/-- The cascade link beside its registers (11): the ports, the next TAG, the TIME received, edges missing in a row, the forwarding queue
with its resend state, frames that arrive, first parts of messages, requests whose answer is due, VERDICTs in flight, whether this
device has sent FRESH, the strap, positions that join at the next marker (with whether a TIME has left since), reservations
held for requesters, and the fine ticks for which this device still pulls HVL_SYNC. -/
structure Hvl where
  up       : Hop
  dn       : Hop
  next     : Nat
  time     : Option Nat
  missing  : Nat
  fwdQ     : List Nat
  fwdTag   : Nat
  fwdSent  : Bool
  fwdWait  : Nat
  inbound  : List InFrame
  parts    : List (Nat × List Byte)
  waits    : List Outstanding
  verdicts : List Nat
  fresh    : Bool
  strap    : Nat
  joining  : List (Nat × Bool)
  rsv      : List (Nat × Nat × Nat)
  pull     : Nat
  deriving DecidableEq, Repr

/-- What opens a secured frame: the key slot, the nonce, the security level and the length of the header (10 R262; 12 R310). -/
structure MicPlan where
  slot   : Nat
  nonce  : List Nat
  level  : Nat
  hdrLen : Nat
  deriving DecidableEq, Repr

/-- A frame of the recorded descriptor whose verdict fell into the recording (22 R503): the time of its first sample, its PSDU as received and
the length of its FCS, its records as the verdict gave them, what opens it, the stage of the filter that it failed, the context of its
speculation until that ends, and whether the speculation squashed or committed. -/
structure RecFrame where
  start    : Nat
  bytes    : List Byte
  fcsLen   : Nat
  trail    : List Byte
  plan     : Option MicPlan
  stage    : Nat
  ctx      : Option Nat
  squashed : Bool
  acked    : Bool
  deriving DecidableEq, Repr

/-- The recorder beside its registers and its SRAM (22 R492 to R505): the next place in the control ring, whether the ring has wrapped, the
records it holds, the time of the trigger, whether it has stopped writing and scrubs, the replay queue of heads with their DROP_STAGE, and the
frames whose samples the recording holds, in the order of their verdicts. -/
structure Recorder where
  wr      : Nat
  wrapped : Bool
  nrec    : Nat
  trigAt  : Nat
  scrub   : Bool
  queue   : List (Nat × Nat)
  frames  : List RecFrame
  deriving DecidableEq, Repr

/-- A self-test (22 R482, R483): pending or running, and the unit's code. -/
structure BstRun where
  unit    : Nat
  running : Bool
  deriving DecidableEq, Repr

/-- The event fabric (17 R396 to R399): events raised and not yet sampled, events held by the base note domain's latches, triggers on
their way to task inputs, the fabric cycle, and the task and cycle of each recent trigger for the loop guard. -/
structure Fabric where
  raised  : List Nat
  held    : List Nat
  due     : List Nat
  cycle   : Nat
  history : List (Nat × Nat)
  deriving DecidableEq, Repr

/-- An item of the fault log (21 R481). -/
structure LogRec where
  word : Nat
  time : Nat
  deriving DecidableEq, Repr

/-- What the fault manager counts (21 R466): a unit's recent fault times. -/
structure FaultCount where
  unit  : Nat
  times : List Nat
  deriving DecidableEq, Repr

/-- The fault manager beside its registers (21): fault times per unit, the log, the last counted flash corrections, whether a
rewrite of the record runs or waits, which copy is being written, retries made per unit, units already counted in this fabric cycle, a reset asked for by a configuration fault, blocks a release walk left
out of the free list, memory words with a double-bit error, the record's SEQ in force, and the rewrites that a REWRITE command still
waits for. -/
structure Flt where
  counts   : List FaultCount
  log      : List LogRec
  corr     : List (Nat × Nat)
  running  : Bool
  waiting  : Bool
  retries  : List (Nat × Nat)
  cycle    : List (Nat × Nat)
  resetReq : Bool
  stuck    : List Nat
  badWords : List Nat
  seq      : Nat
  cmdWaits : Nat
  deriving DecidableEq, Repr

/-- A 32-byte line that a core's instruction cache holds (13 R322, R324). -/
structure CacheLine where
  core  : Core
  line  : Nat
  bytes : List Byte
  deriving DecidableEq, Repr

/-- An entry of a core's physical memory protection (13 R322, R323): its configuration (R 0, W 1, X 2, A [4:3], L 7) and its address in units of
four bytes; a core's entries stand in the order of their numbers. -/
structure PmpEntry where
  core : Core
  cfg  : Byte
  addr : Word
  deriving DecidableEq, Repr

/-- The cores beside the debug registers (13): which have been released, the lines of the instruction caches, the cores that are in user mode,
and the entries of their memory protection. -/
structure Cores where
  released : List Core
  cache    : List CacheLine
  user     : List Core
  pmp      : List PmpEntry
  deriving DecidableEq, Repr

/-- The interrupt controller beside its registers (13 R329, R330): claimed sources with the core that claimed each, and the words of the six
mailbox channels, oldest first. -/
structure Icu where
  claims : List (Nat × Core)
  mbox   : List (List Word)
  deriving DecidableEq, Repr

/-- The flash descriptor that is ACTIVE (14 R348 to R352): its slot, operation, address, units, source and submitter; its result once it is
known; units done; whether its erase has begun; whether it reads with margin; corrections; the bytes read so far. -/
structure FlashOp where
  slot   : Nat
  op     : Nat
  addr   : Nat
  units  : Nat
  src    : Nat
  ini    : Initiator
  result : Option Nat
  done   : Nat
  begun  : Bool
  margin : Bool
  weak   : Nat
  crc    : Nat
  deriving DecidableEq, Repr

/-- The flash controller beside its registers (14): the ring slot that the next submission tries first, QUEUED and DONE slots in order, who
submitted each slot, the ACTIVE descriptor, the stops asked for (by software, by a read, by an abort), whether MIN_RUN runs, and the
sectors, as bank × 64 + sector, whose contents are undefined, and the lines in the prefetch buffers. -/
structure Flash where
  next      : Nat
  queue     : List Nat
  doneQ     : List Nat
  who       : List Initiator
  op        : Option FlashOp
  wantSw    : Bool
  wantAuto  : Bool
  wantAbort : Bool
  minRun    : Bool
  undef     : List Nat
  prefetch  : List Nat
  deriving DecidableEq, Repr

/-- An entry of a serial port's transmit queue (15 R362). -/
structure SptEntry where
  word : Word
  len  : Nat
  cs   : Nat
  cont : Bool
  rxEn : Bool
  deriving DecidableEq, Repr

/-- What a serial port does on its lines as a master, piece by piece (15 R361, R362, R370, R371, R374): a select is asserted, with the SPI mode and the
least periods of SCK to the first edge; bits are sent on a number of data lines, of each clock edge the one on the highest-numbered line first; periods
of SCK with nothing sent; periods with every line high; bytes are received; a select is released, for at least some periods. -/
inductive SptItem where
  | select (cs mode css : Nat)
  | send (lines : Nat) (bits : List Bool)
  | dummy (periods : Nat)
  | high (lines periods : Nat)
  | recv (lines bytes : Nat)
  | release (cs csh : Nat)
  deriving DecidableEq, Repr

/-- A serial port beside its registers (15): the transmit queue, whether its head is in progress, the receive FIFO, the select held under
CONT, the last word sent with its length in bits, the write buffer with its first address, whether its flush is due or polls, whether
the exit sequence of R374 is due, the select line whose device is in continuous read, and what has been done on the lines. -/
structure Spt where
  queue   : List SptEntry
  busy    : Bool
  rx      : List Word
  held    : Option Nat
  last    : Word × Nat
  bufAt   : Nat
  buf     : List Byte
  due     : Bool
  polling : Bool
  exitDue : Bool
  contOn  : Option Nat
  sent    : List SptItem
  deriving DecidableEq, Repr

/-- A line buffer of SPT0 (15 R373). -/
structure PfLine where
  line  : Nat
  bytes : List Byte
  deriving DecidableEq, Repr

/-- SPT0's line buffers, least recently used first; the line being filled, with whether it is for an APC fetch and whether it has been
invalidated meanwhile; and the line to fetch next. -/
structure Prefetch where
  lines : List PfLine
  fill  : Option Nat
  fetch : Bool
  stale : Bool
  ahead : Option Nat
  deriving DecidableEq, Repr

/-- The host port beside its registers (16): the flag bits [20:12] collected for the next status word, COUNT, the writes still posted with the
late reads that wait behind them (none in place of a word), whether the first of these is on the bus, CRC_EN in force, the SPI mode, whether a
transaction is open, whether its select may still rise inside a slot, whether it has counted as an error, whether a word of it has failed, and
the status word being sent, and the words that the device has sent in the transaction, each with its CRC where CRC_EN is in force. -/
structure Hsp where
  flags  : Nat
  count  : Nat
  posted : List (Nat × Option Word)
  flying : Bool
  crcOn  : Bool
  mode3  : Bool
  isOpen : Bool
  mayCut : Bool
  erred  : Bool
  failed : Bool
  status : Word
  miso   : List (Word × Option Byte)
  deriving DecidableEq, Repr

/-- An engine with a code RAM (01 R18; 02 R38; 19 R441): whether it runs, which half of its code RAM is active, whether its image has
failed, whether its active half is being reloaded (21 R464), and DIGEST bytes 0 to 3 of the image in the active half and in the shadow
half (22 R500), and its state handover block (20 R453). -/
structure Eng where
  run    : Bool
  half   : Nat
  failed : Bool
  reload : Bool
  img    : Nat
  shadow : Nat
  block  : List Byte
  deriving DecidableEq, Repr

/-- The power states (18 R405). -/
inductive PowerState where
  | active | sleep | standby | dormant
  deriving DecidableEq, Repr

/-- The regulator requests of the power manager (18 R423, R424): none, VOUT_COMMAND or OPERATION 0x80 to be sent, each sent and polled, or
OPERATION 0x00 to be sent. -/
inductive RrpStep where
  | none | voutDue | voutSent | onDue | onSent | offDue
  deriving DecidableEq, Repr

/-- The power manager beside its registers (18): the state, the entry in progress with its target, wake sources that have arrived and
are not yet served, whether the radio domain is on, the radio banks that kept their contents when it went off, banks being cleared, whether HFXO has been requested, the regulator request in
progress with its resends left, whether a resend after a NACK is due, whether its resends are exhausted, whether it belongs to a
wake, the address to which OPERATION 0x00 goes after an entry, and the bytes that the port has sent as SMBus master, message by message. -/
structure Pwr where
  state    : PowerState
  entering : Option PowerState
  wakes    : List Nat
  radioUp  : Bool
  kept     : List Nat
  clearing : List Nat
  hfxoReq  : Bool
  rrp      : RrpStep
  rrpLeft  : Nat
  rrpNak   : Bool
  rrpDead  : Bool
  rrpWake  : Bool
  offAddr  : Byte
  smbus    : List (List Byte)
  deriving DecidableEq, Repr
------------------------------
Go line by line through the records above and copy each one containing "parts".

with its resend state, frames that arrive, first parts of messages, requests whose answer is due, VERDICTs in flight, whether this
  parts    : List (Nat × List Byte)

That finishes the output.